Владимир Короленко - Том 5. История моего современника. Книга 1
В кучке зрителей раздался тихий одобрительный ропот. Насколько я мог понять, евреи восхищались молодым ученым, который от этой великой науки не может стоять на ногах и шатается, как былинка. Басе завидовали, что в ее семье будет святой. Что удивительного: богатым всегда счастье…
Я шел в гимназию, охваченный чувством сожаления. И еще что-то особенное, как туманное, отдаленное воспоминание, шевелилось в душе, к чему-то взывая, чего-то требуя, напоминая о чем-то.
Это было ощущение беспредметное, бесплодное, смутное, скорее намек, чем определенное чувство. То, что совершалось в семье Баси, совершалось в каком-то другом, недоступном мне и безразличном для меня мире. Еще через некоторое время по улицам нашего городка слышны были своеобразные звуки еврейского оркестра, в котором преобладали флейты и кларнеты. Оркестр был превосходный, привезенный из другого города. Играли какой-то особенный марш — медленный, ровный, размеренный и торжественно-печальный. За оркестром, густо окруженная толпой, шла Басина Ита и ее ученый жених. Лица ее я не видел, и только на одно мгновение мне мелькнула как будто часть смуглой щеки — и тотчас же исчезла за мерно и густо двигавшейся толпой.
Это была свадьба, совершаемая с соблюдением всех старинных обычаев. Венчали перед синагогой на площади, в сумерки. Над женихом и невестой держали богатый балдахин… Читали молитвы, пили вино, и жених, бросив на пол рюмку, топтал ее ногой…
И потом в тихий летний вечер, полусумеречный, полупронизанный светом луны, на улицах опять слышались печально-торжественные звуки флейт и кларнетов и размеренный топот огромной толпы, в середине которой шла Басина Ита с своим ученым супругом.

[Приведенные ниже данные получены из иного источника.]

-- ==== Sys2Proof/Laws/GrowsRegisters.lean ====
section
/-! SUPPORT. What each operation of Machine/Registers.lean does to the state, in the form of `Grows`. -/

namespace Sys2Proof.Machine

theorem readWord_out {side : Bool} {a : Nat} {s t : State} {v : Nat} (h : readWord side a s = some (v, t)) :
    Grows 100663296 s t := by
  unfold readWord at h
  dsimp only at h
  repeat' (first | contradiction | split at h)
  all_goals cases h
  all_goals first
    | with_reducible exact Grows.refl _ _
    | refine Grows.upd ?_ (.inr rfl) (.inr rfl) (.inr rfl) (.inr rfl) (.inr rfl) (.inr rfl) (.inr rfl) (.inr rfl) (.inr rfl) (.inr rfl) (.inr rfl) (.inr rfl) (.inr rfl) (.inr rfl) (.inr rfl) (.inr rfl) (.inr rfl) (.inr rfl) (.inr rfl) (.inr rfl) (.inr rfl) (.inr rfl) (.inr rfl) (.inr rfl) (.inr rfl) (.inl rfl) (.inl rfl) (.inr rfl)
        (Nat.le_refl _) (Nat.le_refl _) List.prefix_rfl rfl ⟨rfl, rfl⟩ ⟨rfl, rfl, rfl⟩ ⟨rfl, rfl, rfl⟩ ⟨rfl, rfl, rfl, rfl, rfl, rfl⟩ ⟨rfl, rfl, rfl⟩ ⟨rfl, rfl, rfl, rfl, rfl, rfl, rfl, rfl, rfl, rfl⟩ ⟨rfl, rfl, rfl, rfl⟩ ⟨rfl, rfl⟩ rfl rfl rfl
      exact Grows.refl _ _

theorem atBoundary_grows {m : Nat} {s t : State} {f g : State → State} (_hm : 0 ||| m = m) (h : Grows m s t)
    (ha : ∀ u, Grows m u (f u)) (hb : ∀ u, Grows m u (g u)) : Grows m s (atBoundary f g t) := by
  unfold atBoundary
  try dsimp only
  repeat' first
    | exact h
    | with_reducible refine Grows.trans ?_ (ha _)
    | with_reducible refine Grows.trans ?_ (hb _)
    | (with_reducible apply Grows.ite) <;> intro _
    | dsimp only
    | split

theorem ruleLater_grows (x1 x2) (s : State) : Grows 9437184 s (ruleLater x1 x2 s) := by
  unfold ruleLater
  try dsimp only
  repeat' first
    | with_reducible exact Grows.refl _ _
    | (with_reducible apply atBoundary_grows) <;> [exact rfl; skip; intro _; intro _]
    | (with_reducible apply Grows.step (applyRule_grows ..)) <;> [exact rfl; skip]
    | (with_reducible apply Grows.ite) <;> intro _
    | dsimp only
    | split
    | refine Grows.upd ?_ (.inr rfl) (.inr rfl) (.inr rfl) (.inr rfl) (.inr rfl) (.inr rfl) (.inr rfl) (.inr rfl) (.inr rfl) (.inr rfl) (.inr rfl) (.inr rfl) (.inr rfl) (.inr rfl) (.inr rfl) (.inr rfl) (.inr rfl) (.inr rfl) (.inr rfl) (.inr rfl) (.inl rfl) (.inr rfl) (.inr rfl) (.inl rfl) (.inr rfl) (.inr rfl) (.inr rfl) (.inr rfl)
        (Nat.le_refl _) (Nat.le_refl _) List.prefix_rfl rfl ⟨rfl, rfl⟩ ⟨rfl, rfl, rfl⟩ ⟨rfl, rfl, rfl⟩ (by refine ⟨?_, ?_, ?_, ?_, ?_, ?_⟩ <;> first | with_reducible rfl | rfl) ⟨rfl, rfl, rfl⟩ ⟨rfl, rfl, rfl, rfl, rfl, rfl, rfl, rfl, rfl, rfl⟩ ⟨rfl, rfl, rfl, rfl⟩ ⟨rfl, rfl⟩ rfl rfl rfl

theorem Grows.set_tick {m : Nat} {s t : State} {x : TickS} (h : Grows m s t) (hm : m.testBit 12 = true)
    (hr : tickInRange t.tick → tickInRange x) : Grows m s { t with tick := x } :=
  h.updLegal (.inr rfl) (.inr rfl) (.inr rfl) (.inr rfl) (.inr rfl) (.inr rfl) (.inr rfl) (.inr rfl) (.inr rfl) (.inr rfl) (.inr rfl) (.inr rfl) (.inl hm) (.inr rfl) (.inr rfl) (.inr rfl) (.inr rfl) (.inr rfl) (.inr rfl) (.inr rfl) (.inr rfl) (.inr rfl) (.inr rfl) (.inr rfl) (.inr rfl) (.inr rfl) (.inr rfl) (.inr rfl)
    (Nat.le_refl _) (Nat.le_refl _) List.prefix_rfl rfl hr id id id id id id id id id id

theorem Grows.set_stream {m : Nat} {s t : State} {x : StreamS} (h : Grows m s t) (hm : m.testBit 18 = true)
    (hr : streamInRange t.stream → streamInRange x) : Grows m s { t with stream := x } :=
  h.updLegal (.inr rfl) (.inr rfl) (.inr rfl) (.inr rfl) (.inr rfl) (.inr rfl) (.inr rfl) (.inr rfl) (.inr rfl) (.inr rfl) (.inr rfl) (.inr rfl) (.inr rfl) (.inr rfl) (.inr rfl) (.inr rfl) (.inr rfl) (.inr rfl) (.inl hm) (.inr rfl) (.inr rfl) (.inr rfl) (.inr rfl) (.inr rfl) (.inr rfl) (.inr rfl) (.inr rfl) (.inr rfl)
    (Nat.le_refl _) (Nat.le_refl _) List.prefix_rfl rfl id hr id id id id id id id id id

theorem Grows.set_red {m : Nat} {s t : State} {x : ReduceS} (h : Grows m s t) (hm : m.testBit 20 = true)
    (hr : reduceInRange t.red → reduceInRange x) : Grows m s { t with red := x } :=
  h.updLegal (.inr rfl) (.inr rfl) (.inr rfl) (.inr rfl) (.inr rfl) (.inr rfl) (.inr rfl) (.inr rfl) (.inr rfl) (.inr rfl) (.inr rfl) (.inr rfl) (.inr rfl) (.inr rfl) (.inr rfl) (.inr rfl) (.inr rfl) (.inr rfl) (.inr rfl) (.inr rfl) (.inl hm) (.inr rfl) (.inr rfl) (.inr rfl) (.inr rfl) (.inr rfl) (.inr rfl) (.inr rfl)
    (Nat.le_refl _) (Nat.le_refl _) List.prefix_rfl rfl id id id hr id id id id id id id

theorem Grows.set_beam {m : Nat} {s t : State} {x : BeamS} (h : Grows m s t) (hm : m.testBit 21 = true)
    (hr : beamInRange t.beam → beamInRange x) : Grows m s { t with beam := x } :=
  h.updLegal (.inr rfl) (.inr rfl) (.inr rfl) (.inr rfl) (.inr rfl) (.inr rfl) (.inr rfl) (.inr rfl) (.inr rfl) (.inr rfl) (.inr rfl) (.inr rfl) (.inr rfl) (.inr rfl) (.inr rfl) (.inr rfl) (.inr rfl) (.inr rfl) (.inr rfl) (.inr rfl) (.inr rfl) (.inl hm) (.inr rfl) (.inr rfl) (.inr rfl) (.inr rfl) (.inr rfl) (.inr rfl)
    (Nat.le_refl _) (Nat.le_refl _) List.prefix_rfl rfl id id id id hr id id id id id id

theorem Grows.set_power {m : Nat} {s t : State} {x : PowerS} (h : Grows m s t) (hm : m.testBit 8 = true)
    (hr : powerInRange t.power → powerInRange x) : Grows m s { t with power := x } :=
  h.updLegal (.inr rfl) (.inr rfl) (.inr rfl) (.inr rfl) (.inr rfl) (.inr rfl) (.inr rfl) (.inr rfl) (.inl hm) (.inr rfl) (.inr rfl) (.inr rfl) (.inr rfl) (.inr rfl) (.inr rfl) (.inr rfl) (.inr rfl) (.inr rfl) (.inr rfl) (.inr rfl) (.inr rfl) (.inr rfl) (.inr rfl) (.inr rfl) (.inr rfl) (.inr rfl) (.inr rfl) (.inr rfl)
    (Nat.le_refl _) (Nat.le_refl _) List.prefix_rfl rfl id id id id id hr id id id id id

theorem Grows.set_grp {m : Nat} {s t : State} {x : GroupS} (h : Grows m s t) (hm : m.testBit 15 = true)
    (hr : groupInRange t.grp → groupInRange x) : Grows m s { t with grp := x } :=
  h.updLegal (.inr rfl) (.inr rfl) (.inr rfl) (.inr rfl) (.inr rfl) (.inr rfl) (.inr rfl) (.inr rfl) (.inr rfl) (.inr rfl) (.inr rfl) (.inr rfl) (.inr rfl) (.inr rfl) (.inr rfl) (.inl hm) (.inr rfl) (.inr rfl) (.inr rfl) (.inr rfl) (.inr rfl) (.inr rfl) (.inr rfl) (.inr rfl) (.inr rfl) (.inr rfl) (.inr rfl) (.inr rfl)
    (Nat.le_refl _) (Nat.le_refl _) List.prefix_rfl rfl id id id id id id hr id id id id

theorem Grows.set_snap {m : Nat} {s t : State} {x : SnapS} (h : Grows m s t) (hm : m.testBit 10 = true)
    (hr : snapInRange t.snap → snapInRange x) : Grows m s { t with snap := x } :=
  h.updLegal (.inr rfl) (.inr rfl) (.inr rfl) (.inr rfl) (.inr rfl) (.inr rfl) (.inr rfl) (.inr rfl) (.inr rfl) (.inr rfl) (.inl hm) (.inr rfl) (.inr rfl) (.inr rfl) (.inr rfl) (.inr rfl) (.inr rfl) (.inr rfl) (.inr rfl) (.inr rfl) (.inr rfl) (.inr rfl) (.inr rfl) (.inr rfl) (.inr rfl) (.inr rfl) (.inr rfl) (.inr rfl)
    (Nat.le_refl _) (Nat.le_refl _) List.prefix_rfl rfl id id id id id id id hr id id id

theorem Grows.set_mem {m : Nat} {s t : State} {x : MemS} (h : Grows m s t) (hm : m.testBit 19 = true) (hb : memStore x = memStore t.mem)
    (hr : memoryInRange t.mem → memoryInRange x) : Grows m s { t with mem := x } :=
  h.updLegal (.inr rfl) (.inr rfl) (.inr rfl) (.inr rfl) (.inr rfl) (.inr rfl) (.inr rfl) (.inr rfl) (.inr rfl) (.inr rfl) (.inr rfl) (.inr rfl) (.inr rfl) (.inr rfl) (.inr rfl) (.inr rfl) (.inr rfl) (.inr rfl) (.inr rfl) (.inl hm) (.inr rfl) (.inr rfl) (.inr rfl) (.inr rfl) (.inr rfl) (.inr rfl) (.inr rfl) (.inr rfl)
    (Nat.le_refl _) (Nat.le_refl _) List.prefix_rfl rfl id id hr id id id id id id id (memStore.canonical hb)

theorem Grows.set_flash {m : Nat} {s t : State} {x : FlashS} (h : Grows m s t) (hm : m.testBit 4 = true) (hf : Machine.fuses x = Machine.fuses t.flash)
    (hr : flashInRange t.flash → flashInRange x) : Grows m s { t with flash := x } :=
  h.updLegal (.inr rfl) (.inr rfl) (.inr rfl) (.inr rfl) (.inl hm) (.inr rfl) (.inr rfl) (.inr rfl) (.inr rfl) (.inr rfl) (.inr rfl) (.inr rfl) (.inr rfl) (.inr rfl) (.inr rfl) (.inr rfl) (.inr rfl) (.inr rfl) (.inr rfl) (.inr rfl) (.inr rfl) (.inr rfl) (.inr rfl) (.inr rfl) (.inr rfl) (.inr rfl) (.inr rfl) (.inr rfl)
    (Nat.le_refl _) (Nat.le_refl _) List.prefix_rfl hf id id id id id id id id hr id id

theorem setRamp_grows {x1} (h : between 50 4800 x1) (s : State) : Grows 256 s (setRamp x1 s) := by
  unfold setRamp
  try dsimp only
  repeat' first
    | with_reducible exact Grows.refl _ _
    | (with_reducible apply atBoundary_grows) <;> [exact rfl; skip; intro _; intro _]
    | (with_reducible apply Grows.ite) <;> intro _
    | dsimp only
    | split
    | refine Grows.updLegal ?_ (.inr rfl) (.inr rfl) (.inr rfl) (.inr rfl) (.inr rfl) (.inr rfl) (.inr rfl) (.inr rfl) (.inl rfl) (.inr rfl) (.inr rfl) (.inr rfl) (.inr rfl) (.inr rfl) (.inr rfl) (.inr rfl) (.inr rfl) (.inr rfl) (.inr rfl) (.inr rfl) (.inr rfl) (.inr rfl) (.inr rfl) (.inr rfl) (.inr rfl) (.inr rfl) (.inr rfl) (.inr rfl)
        (Nat.le_refl _) (Nat.le_refl _) List.prefix_rfl rfl (tickKept.inRange ⟨rfl, rfl⟩) (streamKept.inRange ⟨rfl, rfl, rfl⟩) (memoryKept.inRange ⟨rfl, rfl, rfl⟩) (reduceKept.inRange ⟨rfl, rfl, rfl, rfl, rfl, rfl⟩) (beamKept.inRange ⟨rfl, rfl, rfl⟩) (fun ⟨a, _, c⟩ => ⟨a, fun _ e => Option.mem_some_iff.mp e ▸ h, c⟩) (groupKept.inRange ⟨rfl, rfl, rfl, rfl⟩) (snapKept.inRange ⟨rfl, rfl⟩) (flashKept.inRange rfl) id id
    | refine Grows.updLegal ?_ (.inr rfl) (.inr rfl) (.inr rfl) (.inr rfl) (.inr rfl) (.inr rfl) (.inr rfl) (.inr rfl) (.inl rfl) (.inr rfl) (.inr rfl) (.inr rfl) (.inr rfl) (.inr rfl) (.inr rfl) (.inr rfl) (.inr rfl) (.inr rfl) (.inr rfl) (.inr rfl) (.inr rfl) (.inr rfl) (.inr rfl) (.inr rfl) (.inr rfl) (.inr rfl) (.inr rfl) (.inr rfl)
        (Nat.le_refl _) (Nat.le_refl _) List.prefix_rfl rfl (tickKept.inRange ⟨rfl, rfl⟩) (streamKept.inRange ⟨rfl, rfl, rfl⟩) (memoryKept.inRange ⟨rfl, rfl, rfl⟩) (reduceKept.inRange ⟨rfl, rfl, rfl, rfl, rfl, rfl⟩) (beamKept.inRange ⟨rfl, rfl, rfl⟩) (fun ⟨_, a1, a2, a3, a4, a5, a6, a7, a8, a9⟩ => ⟨h, a1, a2, a3, a4, a5, a6, a7, a8, a9⟩) (groupKept.inRange ⟨rfl, rfl, rfl, rfl⟩) (snapKept.inRange ⟨rfl, rfl⟩) (flashKept.inRange rfl) id id
    | refine Grows.upd ?_ (.inr rfl) (.inr rfl) (.inr rfl) (.inr rfl) (.inr rfl) (.inr rfl) (.inr rfl) (.inr rfl) (.inl rfl) (.inr rfl) (.inr rfl) (.inr rfl) (.inr rfl) (.inr rfl) (.inr rfl) (.inr rfl) (.inr rfl) (.inr rfl) (.inr rfl) (.inr rfl) (.inr rfl) (.inr rfl) (.inr rfl) (.inr rfl) (.inr rfl) (.inr rfl) (.inr rfl) (.inr rfl)
        (Nat.le_refl _) (Nat.le_refl _) List.prefix_rfl rfl ⟨rfl, rfl⟩ ⟨rfl, rfl, rfl⟩ ⟨rfl, rfl, rfl⟩ ⟨rfl, rfl, rfl, rfl, rfl, rfl⟩ ⟨rfl, rfl, rfl⟩ (by refine ⟨?_, ?_, ?_, ?_, ?_, ?_, ?_, ?_, ?_, ?_⟩ <;> first | with_reducible rfl | rfl) ⟨rfl, rfl, rfl, rfl⟩ ⟨rfl, rfl⟩ rfl rfl rfl

theorem setGroupRamp_grows {x1} (h : between 50 307200 x1) (s : State) : Grows 256 s (setGroupRamp x1 s) := by
  unfold setGroupRamp
  try dsimp only
  repeat' first
    | with_reducible exact Grows.refl _ _
    | (with_reducible apply atBoundary_grows) <;> [exact rfl; skip; intro _; intro _]
    | (with_reducible apply Grows.ite) <;> intro _
    | dsimp only
    | split
    | refine Grows.updLegal ?_ (.inr rfl) (.inr rfl) (.inr rfl) (.inr rfl) (.inr rfl) (.inr rfl) (.inr rfl) (.inr rfl) (.inl rfl) (.inr rfl) (.inr rfl) (.inr rfl) (.inr rfl) (.inr rfl) (.inr rfl) (.inr rfl) (.inr rfl) (.inr rfl) (.inr rfl) (.inr rfl) (.inr rfl) (.inr rfl) (.inr rfl) (.inr rfl) (.inr rfl) (.inr rfl) (.inr rfl) (.inr rfl)
        (Nat.le_refl _) (Nat.le_refl _) List.prefix_rfl rfl (tickKept.inRange ⟨rfl, rfl⟩) (streamKept.inRange ⟨rfl, rfl, rfl⟩) (memoryKept.inRange ⟨rfl, rfl, rfl⟩) (reduceKept.inRange ⟨rfl, rfl, rfl, rfl, rfl, rfl⟩) (beamKept.inRange ⟨rfl, rfl, rfl⟩) (fun ⟨a, b, c, _, e⟩ => ⟨a, b, c, fun _ q => Option.mem_some_iff.mp q ▸ h, e⟩) (groupKept.inRange ⟨rfl, rfl, rfl, rfl⟩) (snapKept.inRange ⟨rfl, rfl⟩) (flashKept.inRange rfl) id id
    | refine Grows.updLegal ?_ (.inr rfl) (.inr rfl) (.inr rfl) (.inr rfl) (.inr rfl) (.inr rfl) (.inr rfl) (.inr rfl) (.inl rfl) (.inr rfl) (.inr rfl) (.inr rfl) (.inr rfl) (.inr rfl) (.inr rfl) (.inr rfl) (.inr rfl) (.inr rfl) (.inr rfl) (.inr rfl) (.inr rfl) (.inr rfl) (.inr rfl) (.inr rfl) (.inr rfl) (.inr rfl) (.inr rfl) (.inr rfl)
        (Nat.le_refl _) (Nat.le_refl _) List.prefix_rfl rfl (tickKept.inRange ⟨rfl, rfl⟩) (streamKept.inRange ⟨rfl, rfl, rfl⟩) (memoryKept.inRange ⟨rfl, rfl, rfl⟩) (reduceKept.inRange ⟨rfl, rfl, rfl, rfl, rfl, rfl⟩) (beamKept.inRange ⟨rfl, rfl, rfl⟩) (fun ⟨a0, a1, _, a3, a4, a5, a6, a7, a8, a9⟩ => ⟨a0, a1, h, a3, a4, a5, a6, a7, a8, a9⟩) (groupKept.inRange ⟨rfl, rfl, rfl, rfl⟩) (snapKept.inRange ⟨rfl, rfl⟩) (flashKept.inRange rfl) id id
    | refine Grows.upd ?_ (.inr rfl) (.inr rfl) (.inr rfl) (.inr rfl) (.inr rfl) (.inr rfl) (.inr rfl) (.inr rfl) (.inl rfl) (.inr rfl) (.inr rfl) (.inr rfl) (.inr rfl) (.inr rfl) (.inr rfl) (.inr rfl) (.inr rfl) (.inr rfl) (.inr rfl) (.inr rfl) (.inr rfl) (.inr rfl) (.inr rfl) (.inr rfl) (.inr rfl) (.inr rfl) (.inr rfl) (.inr rfl)
        (Nat.le_refl _) (Nat.le_refl _) List.prefix_rfl rfl ⟨rfl, rfl⟩ ⟨rfl, rfl, rfl⟩ ⟨rfl, rfl, rfl⟩ ⟨rfl, rfl, rfl, rfl, rfl, rfl⟩ ⟨rfl, rfl, rfl⟩ (by refine ⟨?_, ?_, ?_, ?_, ?_, ?_, ?_, ?_, ?_, ?_⟩ <;> first | with_reducible rfl | rfl) ⟨rfl, rfl, rfl, rfl⟩ ⟨rfl, rfl⟩ rfl rfl rfl

theorem setReconcile_grows {x1} (h : between 0 1024 x1) (s : State) : Grows 32768 s (setReconcile x1 s) := by
  unfold setReconcile
  try dsimp only
  repeat' first
    | with_reducible exact Grows.refl _ _
    | (with_reducible apply atBoundary_grows) <;> [exact rfl; skip; intro _; intro _]
    | (with_reducible apply Grows.ite) <;> intro _
    | dsimp only
    | split
    | refine Grows.updLegal ?_ (.inr rfl) (.inr rfl) (.inr rfl) (.inr rfl) (.inr rfl) (.inr rfl) (.inr rfl) (.inr rfl) (.inr rfl) (.inr rfl) (.inr rfl) (.inr rfl) (.inr rfl) (.inr rfl) (.inr rfl) (.inl rfl) (.inr rfl) (.inr rfl) (.inr rfl) (.inr rfl) (.inr rfl) (.inr rfl) (.inr rfl) (.inr rfl) (.inr rfl) (.inr rfl) (.inr rfl) (.inr rfl)
        (Nat.le_refl _) (Nat.le_refl _) List.prefix_rfl rfl (tickKept.inRange ⟨rfl, rfl⟩) (streamKept.inRange ⟨rfl, rfl, rfl⟩) (memoryKept.inRange ⟨rfl, rfl, rfl⟩) (reduceKept.inRange ⟨rfl, rfl, rfl, rfl, rfl, rfl⟩) (beamKept.inRange ⟨rfl, rfl, rfl⟩) (powerKept.inRange ⟨rfl, rfl, rfl, rfl, rfl, rfl, rfl, rfl, rfl, rfl⟩) (fun ⟨a, b, c, _⟩ => ⟨a, b, c, fun _ q => Option.mem_some_iff.mp q ▸ h.2⟩) (snapKept.inRange ⟨rfl, rfl⟩) (flashKept.inRange rfl) id id
    | refine Grows.updLegal ?_ (.inr rfl) (.inr rfl) (.inr rfl) (.inr rfl) (.inr rfl) (.inr rfl) (.inr rfl) (.inr rfl) (.inr rfl) (.inr rfl) (.inr rfl) (.inr rfl) (.inr rfl) (.inr rfl) (.inr rfl) (.inl rfl) (.inr rfl) (.inr rfl) (.inr rfl) (.inr rfl) (.inr rfl) (.inr rfl) (.inr rfl) (.inr rfl) (.inr rfl) (.inr rfl) (.inr rfl) (.inr rfl)
        (Nat.le_refl _) (Nat.le_refl _) List.prefix_rfl rfl (tickKept.inRange ⟨rfl, rfl⟩) (streamKept.inRange ⟨rfl, rfl, rfl⟩) (memoryKept.inRange ⟨rfl, rfl, rfl⟩) (reduceKept.inRange ⟨rfl, rfl, rfl, rfl, rfl, rfl⟩) (beamKept.inRange ⟨rfl, rfl, rfl⟩) (powerKept.inRange ⟨rfl, rfl, rfl, rfl, rfl, rfl, rfl, rfl, rfl, rfl⟩) (fun ⟨a0, a1, _, a3⟩ => ⟨a0, a1, h.2, a3⟩) (snapKept.inRange ⟨rfl, rfl⟩) (flashKept.inRange rfl) id id
    | refine Grows.upd ?_ (.inr rfl) (.inr rfl) (.inr rfl) (.inr rfl) (.inr rfl) (.inr rfl) (.inr rfl) (.inr rfl) (.inr rfl) (.inr rfl) (.inr rfl) (.inr rfl) (.inr rfl) (.inr rfl) (.inr rfl) (.inl rfl) (.inr rfl) (.inr rfl) (.inr rfl) (.inr rfl) (.inr rfl) (.inr rfl) (.inr rfl) (.inr rfl) (.inr rfl) (.inr rfl) (.inr rfl) (.inr rfl)
        (Nat.le_refl _) (Nat.le_refl _) List.prefix_rfl rfl ⟨rfl, rfl⟩ ⟨rfl, rfl, rfl⟩ ⟨rfl, rfl, rfl⟩ ⟨rfl, rfl, rfl, rfl, rfl, rfl⟩ ⟨rfl, rfl, rfl⟩ ⟨rfl, rfl, rfl, rfl, rfl, rfl, rfl, rfl, rfl, rfl⟩ (by refine ⟨?_, ?_, ?_, ?_⟩ <;> first | with_reducible rfl | rfl) ⟨rfl, rfl⟩ rfl rfl rfl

В моей тогда беззаботной душе отложилась на время легкая смутная печаль. Мне было как-то странно думать, что вся эта церемония, музыка, ровный топот огромной толпы, — что все это имеет центром ту маленькую фигурку и что под балдахином, колеблющимся над морем голов, ведут ту самую Басину внучку, которая разговаривала со мной сквозь щели забора и собиралась рассказать сестре свои ребяческие секреты. Теперь она уносит эти секреты, или, вернее — ее вместе с ними уносят эти ровные стихийные волны, и в них есть что-то неумолимое и грозное… Хотя все это совершается под звуки музыки, мягкой, ласкающей, торжественной и печальной…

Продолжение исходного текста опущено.